Keep the faith, speed the day, and keep writing.
-- Leonard Earl Johnson
I was looking forward to reading something upbeat from someone in the mess. This is, however, an obnoxious and narrow-minded view on the state of New Orleans, and a pointless peek into the temporary life of the author. But then, what can one expect from a man who shares this exchange he had? "The second day after the storm, I asked a man carrying a small plastic shopping bag if he was carrying his lunch. 'Lunch? Shit,' he said. 'This's everything I got left in the world.'" Duh. Awesome party, dude.
-- Martina Steiner
When I first read this column, I was sure it was satire. Who would boast of their turquoise swimming pool -- filled with bottles of Pinot Grigio, no less -- in the face of evacuees who died because they couldn't find clean water to drink?

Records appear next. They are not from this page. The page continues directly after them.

/-! ### Record updates: one lemma for the fields that `keeps` does not read, one for each of those it reads -/

theorem State.keeps_mk {a s : State}
    {x_owners : SMap Nat} {x_undef : List (Nat × Nat × Nat)} {x_freeCtr : Nat} {x_mode : Mode} {x_prev : Mode}
    {x_moving : Option Moving} {x_inReset : Bool} {x_pps : SMap PpState} {x_srcs : SMap IntSrc}
    {x_tgts : SMap TgtState} {x_holdOff : List Nat} {x_lines : SMap LineState} {x_faults : List FaultEvent}
    {x_carried : SMap Nat} {x_parityBad : List Nat} {x_resets : List ResetJob} {x_stalled : Bool}
    {x_ports : SMap PortState} {x_blocks : List Block} {x_jobs : SMap Job} {x_pushes : SMap PushJob}
    {x_nextUid : Nat} {x_chans : SMap ChanState} {x_granted : SMap Nat} {x_unfencing : Option Nat}
    {x_bufCount : SMap Nat} {x_rt : Raster} {x_moments : List Moment} {x_armed : SMap (Nat × Nat × Nat)}
    {x_ueWords : List Nat} {x_poison : List Nat} {x_wbq : List Nat} {x_sinceRead : SMap Nat} {x_frameTicks : Nat}
    {x_loaderFault : Bool} {x_telExtra : Nat} {x_restored : Bool} {x_tel : SMap Nat} {x_coreUs : Nat}
    {x_scanFail : SMap Nat} {x_snap : Option Snapshot} {x_telNext : Nat} {x_chip : Chip} {x_tap : Tap}
    {x_mramBad : List Nat} {x_load : Option SetLoad} {x_saving : List Byte} {x_runDigest : List Nat}
    {x_bootGen : Nat} {x_out : List Out}
    (h : a.keeps s) :
    a.keeps
      {
        pending := s.pending, regs := s.regs, owners := x_owners, mem := s.mem, undef := x_undef,
        freeCtr := x_freeCtr, mode := x_mode, prev := x_prev, moving := x_moving, inReset := x_inReset, pps := x_pps,
        srcs := x_srcs, tgts := x_tgts, holdOff := x_holdOff, lines := x_lines, faults := x_faults,
        carried := x_carried, parityBad := x_parityBad, resets := x_resets, stalled := x_stalled, ports := x_ports,
        blocks := x_blocks, jobs := x_jobs, pushes := x_pushes, nextUid := x_nextUid, chans := x_chans,
        granted := x_granted, unfencing := x_unfencing, bufCount := x_bufCount, rt := x_rt, moments := x_moments,
        armed := x_armed, ueWords := x_ueWords, poison := x_poison, wbq := x_wbq, sinceRead := x_sinceRead,
        frameTicks := x_frameTicks, loaderFault := x_loaderFault, telExtra := x_telExtra, restored := x_restored,
        tel := x_tel, coreUs := x_coreUs, scanFail := x_scanFail, snap := x_snap, telNext := x_telNext,
        chip := x_chip, fuses := s.fuses, tap := x_tap, mram := s.mram, mramBad := x_mramBad, load := x_load,
        saving := x_saving, runDigest := x_runDigest, bootGen := x_bootGen, out := x_out } :=
  h

theorem State.keeps_mk_regs {a s : State}
    {x_regs : SMap Nat} {x_owners : SMap Nat} {x_undef : List (Nat × Nat × Nat)} {x_freeCtr : Nat} {x_mode : Mode}
    {x_prev : Mode} {x_moving : Option Moving} {x_inReset : Bool} {x_pps : SMap PpState} {x_srcs : SMap IntSrc}
    {x_tgts : SMap TgtState} {x_holdOff : List Nat} {x_lines : SMap LineState} {x_faults : List FaultEvent}
    {x_carried : SMap Nat} {x_parityBad : List Nat} {x_resets : List ResetJob} {x_stalled : Bool}
    {x_ports : SMap PortState} {x_blocks : List Block} {x_jobs : SMap Job} {x_pushes : SMap PushJob}
    {x_nextUid : Nat} {x_chans : SMap ChanState} {x_granted : SMap Nat} {x_unfencing : Option Nat}
    {x_bufCount : SMap Nat} {x_rt : Raster} {x_moments : List Moment} {x_armed : SMap (Nat × Nat × Nat)}
    {x_ueWords : List Nat} {x_poison : List Nat} {x_wbq : List Nat} {x_sinceRead : SMap Nat} {x_frameTicks : Nat}
    {x_loaderFault : Bool} {x_telExtra : Nat} {x_restored : Bool} {x_tel : SMap Nat} {x_coreUs : Nat}
    {x_scanFail : SMap Nat} {x_snap : Option Snapshot} {x_telNext : Nat} {x_chip : Chip} {x_tap : Tap}
    {x_mramBad : List Nat} {x_load : Option SetLoad} {x_saving : List Byte} {x_runDigest : List Nat}
    {x_bootGen : Nat} {x_out : List Out}
    (h : a.keeps s) (hr : mapRising s.regs = true → mapRising x_regs = true) :
    a.keeps
      {
        pending := s.pending, regs := x_regs, owners := x_owners, mem := s.mem, undef := x_undef,
        freeCtr := x_freeCtr, mode := x_mode, prev := x_prev, moving := x_moving, inReset := x_inReset, pps := x_pps,
        srcs := x_srcs, tgts := x_tgts, holdOff := x_holdOff, lines := x_lines, faults := x_faults,
        carried := x_carried, parityBad := x_parityBad, resets := x_resets, stalled := x_stalled, ports := x_ports,
        blocks := x_blocks, jobs := x_jobs, pushes := x_pushes, nextUid := x_nextUid, chans := x_chans,
        granted := x_granted, unfencing := x_unfencing, bufCount := x_bufCount, rt := x_rt, moments := x_moments,
        armed := x_armed, ueWords := x_ueWords, poison := x_poison, wbq := x_wbq, sinceRead := x_sinceRead,
        frameTicks := x_frameTicks, loaderFault := x_loaderFault, telExtra := x_telExtra, restored := x_restored,
        tel := x_tel, coreUs := x_coreUs, scanFail := x_scanFail, snap := x_snap, telNext := x_telNext,
        chip := x_chip, fuses := s.fuses, tap := x_tap, mram := s.mram, mramBad := x_mramBad, load := x_load,
        saving := x_saving, runDigest := x_runDigest, bootGen := x_bootGen, out := x_out } :=
  State.keeps_regs h hr rfl rfl rfl rfl

theorem State.keeps_mk_mem {a s : State}
    {x_owners : SMap Nat} {x_mem : List Host.Cell} {x_undef : List (Nat × Nat × Nat)} {x_freeCtr : Nat}
    {x_mode : Mode} {x_prev : Mode} {x_moving : Option Moving} {x_inReset : Bool} {x_pps : SMap PpState}
    {x_srcs : SMap IntSrc} {x_tgts : SMap TgtState} {x_holdOff : List Nat} {x_lines : SMap LineState}
    {x_faults : List FaultEvent} {x_carried : SMap Nat} {x_parityBad : List Nat} {x_resets : List ResetJob}
    {x_stalled : Bool} {x_ports : SMap PortState} {x_blocks : List Block} {x_jobs : SMap Job}
    {x_pushes : SMap PushJob} {x_nextUid : Nat} {x_chans : SMap ChanState} {x_granted : SMap Nat}
    {x_unfencing : Option Nat} {x_bufCount : SMap Nat} {x_rt : Raster} {x_moments : List Moment}
    {x_armed : SMap (Nat × Nat × Nat)} {x_ueWords : List Nat} {x_poison : List Nat} {x_wbq : List Nat}
    {x_sinceRead : SMap Nat} {x_frameTicks : Nat} {x_loaderFault : Bool} {x_telExtra : Nat} {x_restored : Bool}
    {x_tel : SMap Nat} {x_coreUs : Nat} {x_scanFail : SMap Nat} {x_snap : Option Snapshot} {x_telNext : Nat}
    {x_chip : Chip} {x_tap : Tap} {x_mramBad : List Nat} {x_load : Option SetLoad} {x_saving : List Byte}
    {x_runDigest : List Nat} {x_bootGen : Nat} {x_out : List Out}
    (h : a.keeps s) (hm : Memory.wf s.mem → Memory.wf x_mem) :
    a.keeps
      {
        pending := s.pending, regs := s.regs, owners := x_owners, mem := x_mem, undef := x_undef,
        freeCtr := x_freeCtr, mode := x_mode, prev := x_prev, moving := x_moving, inReset := x_inReset, pps := x_pps,
        srcs := x_srcs, tgts := x_tgts, holdOff := x_holdOff, lines := x_lines, faults := x_faults,
        carried := x_carried, parityBad := x_parityBad, resets := x_resets, stalled := x_stalled, ports := x_ports,
        blocks := x_blocks, jobs := x_jobs, pushes := x_pushes, nextUid := x_nextUid, chans := x_chans,
        granted := x_granted, unfencing := x_unfencing, bufCount := x_bufCount, rt := x_rt, moments := x_moments,
        armed := x_armed, ueWords := x_ueWords, poison := x_poison, wbq := x_wbq, sinceRead := x_sinceRead,
        frameTicks := x_frameTicks, loaderFault := x_loaderFault, telExtra := x_telExtra, restored := x_restored,
        tel := x_tel, coreUs := x_coreUs, scanFail := x_scanFail, snap := x_snap, telNext := x_telNext,
        chip := x_chip, fuses := s.fuses, tap := x_tap, mram := s.mram, mramBad := x_mramBad, load := x_load,
        saving := x_saving, runDigest := x_runDigest, bootGen := x_bootGen, out := x_out } :=
  State.keeps_mem h hm rfl rfl rfl rfl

I imagine many of the survivors of Hurricane Katrina would have stayed in New Orleans if they, too, could have had Joshua Clark's frat-house lifestyle. Unfortunately, not everyone was as lucky as Clark and his drinking buddies.
But we should understand his choice, it seems: "This is home. Where else would I go? My family's cottage on Cape Cod would get boring fast." Poor Clark! The idea of being forced to live in the family's summer home!
Clark also seems to think his choice to stay is enviable: "Can you imagine what it's like to have no energy bills, no rent, no cellphone invoices ... and no taxes? We can. And we're doing it like kings."
Kings? No. More like self-indulgent boys playing at "Survivor," while tens of thousands of other residents experienced the real thing.
Stay strong, Joshua. The Pinot Grigio might run out and force you to drink Thunderbird. A nation holds its breath for you, hoping that the wine continues flowing.